Hirano bodies are intracellular aggregates of actin and actin-associated proteins first observed in neurons (nerve cells) by Asao Hirano in 1965. The eponym ‘Hirano bodies’ was not introduced until 1968, by Schochet et al., three years after Hirano first observed the proteins.

Hirano bodies are found in the nerve cells of individuals afflicted with certain neurodegenerative disorders, such as Alzheimer's disease and Creutzfeldt–Jakob disease.

Hirano bodies were first described in the CA1 in patients with amyotrophic lateral sclerosis and parkinsonism-dementia complex (ALS-PDC). Hirano bodies (Hb) are found mostly in the neuronal processes in the pyramidal layer in the Sommer’s sector (CA1) of the hippocampus, mostly arising from age related changes in the microfilament system. Hirano bodies are often described as rod-shaped, crystal-like, and eosinophilic (pink after staining with haematoxylin and eosin). They are frequently seen in hippocampal pyramidal cells. An experimental model of Hirano body formation has been reported, using a genetically altered strain of the slime mold Dictyostelium discoideum.

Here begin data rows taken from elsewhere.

-- ==== Sys2Proof/Machine/Links.lean ====
section
/-! DEFINITION. Commands of the serial links: received bytes, the gap timer, taking a queued request, the end of a frame
(12). -/

namespace Sys2Proof.Machine

/-- The assembler returns to HUNT with the gap timer stopped. -/
def LinkHalf.toHunt (h : LinkHalf) : LinkHalf := { h with rx := .hunt, gapTime := none }

/-- A frame is abandoned: dropped and counted (R191). -/
def LinkHalf.abandon (h : LinkHalf) : LinkHalf := { h with abandoned := satInc h.abandoned }.toHunt

/-- The request of a frame's counted bytes: kind, tag, payload. -/
def rawRequest (bytes : List Byte) : RawRequest :=
  { kind := bytes.getD 0 0, tag := bytes.getD 1 0, payload := bytes.drop 2 }

/-- A complete frame is checked with CRC-16 over the count byte and the bytes after it, and decoded (R191). -/
def LinkHalf.complete (h : LinkHalf) (n : Nat) (bytes : List Byte) (hi lo : Byte) : LinkHalf :=
  if crc16 (byteOf n :: bytes) = hi ++ lo then (h.enqueue (rawRequest bytes)).toHunt
  else { h with crcFail := satInc h.crcFail }.toHunt

/-- The assembler goes on in a state, its gap timer started again. -/
def LinkHalf.goOn (h : LinkHalf) (rx : Rx) : LinkHalf := { h with rx := rx, gapTime := some 0 }

/-- A byte is received (R191). -/
def LinkHalf.receive (h : LinkHalf) (b : Byte) (framingError : Bool) : LinkHalf :=
  match h.rx with
  | .hunt => if b == 0xC3 && !framingError then h.goOn .count else h
  | .count =>
    if framingError then h.abandon
    else if within 2 252 b.toNat then h.goOn (.body b.toNat [])
    else h.abandon
  | .body n bytes =>
    if framingError then h.abandon
    else if bytes.length + 1 < n then h.goOn (.body n (bytes ++ [b]))
    else h.goOn (.check n (bytes ++ [b]) none)
  | .check n bytes none => if framingError then h.abandon else h.goOn (.check n bytes (some b))
  | .check n bytes (some hi) => if framingError then h.abandon else h.complete n bytes hi b

/-- BYTE_RECEIVED (R191, R192). -/
def execByteReceived (l : LinkId) (b : Byte) (framingError : Bool) (s : State) : Host.Outcome State Fault Refusal :=
  .next (s.putHalf l ((s.half l).receive b framingError)).endOfEvent

/-- GAP_TIMEOUT (R191), while the gap timer runs in COUNT, BODY or CHECK. -/
def execGapTimeout (l : LinkId) (s : State) : Host.Outcome State Fault Refusal :=
  let h := s.half l
  let s := if h.rx = .hunt then s else s.putHalf l h.abandon
  .next s.endOfEvent

/-- REQUEST_TAKE (R192, R193): the request at the head of the link's queue, when the link may take one. R192 has it taken in the
first event at which the link may; here it is a command of its own, which may come at any later one (DESIGN CHOICE:
notes/assumptions/52.md). -/
def execRequestTake (l : LinkId) (s : State) : Host.Outcome State Fault Refusal := .next (s.takeRequest l).endOfEvent

/-- The frame is the DONE reply of a RESET (R198). -/
def Frame.isReset : Frame → Bool
  | .reply r => r.kind == 0xC7 && r.status == .done
  | .notice _ _ => false

/-- FRAME_SENT (R195, R198): the last byte of the frame on a link has been sent; after the reply of a RESET the part
resets. -/
def execFrameSent (l : LinkId) (s : State) : Host.Outcome State Fault Refusal :=
  let h := s.half l
  let s := match h.tx with
    | some f => if h.resetWait && f.isReset then State.resetWith s.pins s.pending else s.putHalf l { h with tx := none }
    | none => s
  .next s.endOfEvent

end Sys2Proof.Machine
end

Hirano bodies have been noted as a function of age without obvious underlying neurodegeneration.

== Alzheimer's disease ==
The Sommer’s sector (CA1) of the hippocampus has been described to be influential in the formation of new memories, as well as, containing inclusion bodies that contribute to a hallmark of Alzheimer’s disease (AD), intellectual deficit. Alzheimer’s neurofibrillary tangles show a preference to form in the CA1, which is one of the major areas in which Hb’s have been observed. There are a larger number of Hb’s found in people with Alzheimer’s disease than those without the disease. Additionally many processes of Alzheimer’s neurofibrillary tangles have been observed to contain Hirano bodies.

Hirano bodies are described as cytoplasmic paracrystalline lattices, which are a main form of a pathological feature seen in a broad spectrum of neurodegenerative diseases, such as Alzheimer’s disease (AD). There is an upregulation of a macroautophagic pathway related to AD that can be related to an actin aggregate thought to be an intermediate in the formation of Hirano bodies. More specifically the actin and actin binding proteins seen in Hirano bodies are a significant feature of an Alzheimer’s disease brain. Additionally, variations in the locational characteristics of β-amyloid precursor proteins seen in Alzheimer’s disease are connected to Hirano bodies. It was observed that Hirano bodies are a specific site of a C-terminal fragment of β-amyloid precursor proteins.